The given integral is \( \int x \sqrt{x^{2}+2 x} d x \). The antiderivative of this function, also known as the indefinite integral, will be a function F(x) such that the derivative of F(x) is equal to the integrand function.

It's useful to apply the substitution method in this case. Let \( u = x^{2}+2 x \). Then, \( du = (2x+2) dx \) and \( dx = du/(2x+2) \). This changes the integral to \( \frac{1}{2} \int u^{0.5} du \).

Compute the integral now, which becomes \( \frac{1}{2} \int u^{0.5} du = \frac{1}{2} * \frac{2}{3} * u^{0.5 + 1} = \frac{u^{1.5}}{3} \). Substituting \( u = x^{2}+2x \) back into the equation gives \( \frac{(x^{2} + 2x)^{1.5}}{3} \).

Since we have found the indefinite integral or antiderivative, we need to not forget about the constant of integration. So, the most general antiderivative is \( \frac{(x^{2} + 2x)^{1.5}}{3} + C \).

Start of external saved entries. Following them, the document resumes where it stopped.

theorem canon_lookup {s : State} {a1 : PKey} {a2 : Bool} (h : Canon s) : Canon (lookup s a1 a2).1 := by
  unfold lookup
  extract_lets x0
  clear_value x0
  split
  · extract_lets x2 x3
    have h4 : Canon x3 := (canon_flowHit h)
    exact (canon_ite1 (canon_ppFlag (canon_ppStat h4)) h4)
  · exact (canon_ite1 (canon_routeLook h) (canon_bridgeLook h))

theorem canon_learnBridge {s : State} {a1 : Packet} {a2 : PKey} (h : Canon s) : Canon (learnBridge s a1 a2) := by
  unfold learnBridge
  extract_lets x0 x1 x2 x3
  have h4 : ∀ y00 y01, Canon y00 → Canon (x3 y00 y01) := by
    intro _ _ h5
    unfold x3
    extract_lets x6
    exact (canon_setPp h5)
  split
  · extract_lets x6
    exact (canon_ite h (h4 _ _ (canon_ite h (canon_putEntry h))))
  · split
    · exact (h4 _ _ (canon_putEntry h))
    · exact (canon_ppFlag (canon_ppStat h))

theorem canon_execBridgeAgeExpiry {a0 : Nat} {s : State} (h : Canon s) : CanonN (execBridgeAgeExpiry a0 s) :=
  canon_live (fun s h => by
    extract_lets x1 x2 x3
    have h4 : Canon x3 := (canon_setPp h)
    exact (canon_ite (canon_putEntry h4) h)) h

theorem canon_dropFlow {s : State} {a1 : Nat} (h : Canon s) : Canon (dropFlow s a1) := by
  unfold dropFlow
  extract_lets x0
  split
  · extract_lets x2
    have h3 : Canon x2 := (canon_setPp h)
    exact (canon_putEntry h3)

theorem canon_execFlowIdleExpiry {a0 : Nat} {s : State} (h : Canon s) : CanonN (execFlowIdleExpiry a0 s) :=
  canon_live (fun s h => (canon_ite (canon_dropFlow h) h)) h

theorem canon_encap {s : State} {a1 : Rw} {a2 : PKey} {a3 : Bytes} (h : Canon s) : Canon (encap s a1 a2 a3).1 := by
  unfold encap
  extract_lets x0 x1 x2 x3 x4 x5 x6
  split
  · exact (canon_ppStat h)
  · extract_lets x8 x9
    split
    · split
      · extract_lets x12 x13 x14 x15 x16
        exact (canon_ite1 (canon_snd ‹_› (canon_draw (canon_snd ‹_› (canon_draw h)))) (canon_snd ‹_› (canon_draw (canon_snd ‹_› (canon_draw h)))))

theorem canon_forward {s : State} {a1 : Packet} {a2 : Parsed} {a3 : Nat} (h : Canon s) : Canon (forward s a1 a2 a3).1 :=
  by
  unfold forward
  extract_lets x0 x1 x2 x3 x4
  split
  · extract_lets x6 x7 x8
    split
    · exact (canon_fst ‹_› (canon_ite1 (canon_lookup h) h))
    · split
      · exact (canon_ppStat (canon_fst ‹_› (canon_ite1 (canon_lookup h) h)))
      · split
        · exact (canon_fst ‹_› (canon_ite1 (canon_lookup h) h))
        · split
          · exact (canon_fst ‹_› (canon_ite1 (canon_lookup h) h))
          · split
            · split
              · exact (canon_fst ‹_› (canon_encap (canon_fst ‹_› (canon_ite1 (canon_lookup h) h))))
              · exact (canon_fst ‹_› (canon_encap (canon_fst ‹_› (canon_ite1 (canon_lookup h) h))))
            · exact (canon_fst ‹_› (canon_ite1 (canon_lookup h) h))
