theorem canon_frameAcked {s : State} {a1 : MirrorFrame} (h : Canon s) : Canon (frameAcked s a1) := by
  unfold frameAcked
  extract_lets x0
  split
  · exact (canon_setPair h)
  · exact (canon_setPair h)
  · extract_lets x2
    exact (canon_ite (canon_releaseAll (canon_setTrav h)) h)
  · exact h

theorem canon_execMirrorAck {a0 : Nat} {s : State} (h : Canon s) : CanonN (execMirrorAck a0 s) :=
  canon_live (fun s h => by
    extract_lets x1
    split
    · exact h
    · extract_lets x3 x4
      have h5 : Canon x4 := (canon_setPair h)
      exact (canon_handOver (canon_foldl (fun _ _ h6 => (canon_frameAcked h6)) h5))) h

theorem canon_execMirrorResend {s : State} (h : Canon s) : CanonN (execMirrorResend s) :=
  canon_live (fun s h => (canon_pairStat h)) h

theorem canon_execResyncReq {s : State} (h : Canon s) : CanonN (execResyncReq s) := canon_live (fun s h => by
    extract_lets x1 x2 x3
    have h4 : Canon x1 := (canon_partnerGone h)
    have h5 : Canon x3 := (canon_foldl (fun _ _ h5 => (canon_mirror h5)) (canon_setPair h4))
    exact (canon_ite (canon_pairStat h5) h)) h

theorem canon_execStakeMirrorTimeout {a0 : Fin 4} {s : State} (h : Canon s) : CanonN (execStakeMirrorTimeout a0 s) :=
  canon_live (fun s h => by
    extract_lets x1
    exact (canon_ite (canon_releaseAll (canon_partnerGone (canon_setTrav h))) h)) h

theorem canon_execWaitExpiry {s : State} (h : Canon s) : CanonN (execWaitExpiry s) := canon_live (fun s h => by
    extract_lets x1
    exact (canon_ite h (canon_ite (canon_pairFlag h) (canon_setPair h)))) h

theorem canon_execClaimSample {s : State} (h : Canon s) : CanonN (execClaimSample s) := canon_live (fun s h => by
    extract_lets x1
    exact (canon_ite h (canon_ite (canon_coldClaim h) (canon_ite (canon_setPair h) (canon_setPair h))))) h

theorem canon_execPeerActiveChange {a0 : Bool} {s : State} (h : Canon s) : CanonN (execPeerActiveChange a0 s) :=
  canon_aon (fun s h => by
    extract_lets x1 x2 x3
    have h4 : Canon x3 := (canon_setPair h)
    exact (canon_ite h4 (canon_ite (canon_coldClaim h4) (canon_ite (canon_ite (canon_takeover h4) (canon_ite (canon_pairFlag h4) h4)) h4)))) h

theorem canon_enterFenced {s : State} (h : Canon s) : Canon (enterFenced s) := by
  unfold enterFenced
  exact (canon_yieldRole (canon_partnerGone h))

theorem canon_execPeerActiveHeld {s : State} (h : Canon s) : CanonN (execPeerActiveHeld s) := canon_live (fun s h => by
    extract_lets x1
    exact (canon_ite h (canon_ite (canon_setPair h) (canon_ite (canon_enterFenced h) h)))) h

theorem canon_execSwitchover {s : State} (h : Canon s) : CanonN (execSwitchover s) := canon_live (fun s h => by
    extract_lets x1 x2
    have h3 : Canon x1 := (canon_pairStat h)
    exact (canon_ite h (canon_ite (canon_setPair h3) (canon_takeover h3)))) h

theorem canon_pairKicked {s : State} {a1 : Nat} (h : Canon s) : Canon (pairKicked s a1) := by
  unfold pairKicked
  extract_lets x0
  exact (canon_ite (canon_setPair h) h)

The given point is (0,0). When x = 0, y should also equal 0. Substituting x = 0 into the antiderivative equation gives \( \frac{(0)^{1.5}}{3} + C = 0 \), which implies that C = 0.

Having found the antiderivative, graph it using the computer algebra system. The function \( \frac{(x^{2} + 2x)^{1.5}}{3} \) should be graphed over a suitable domain and range.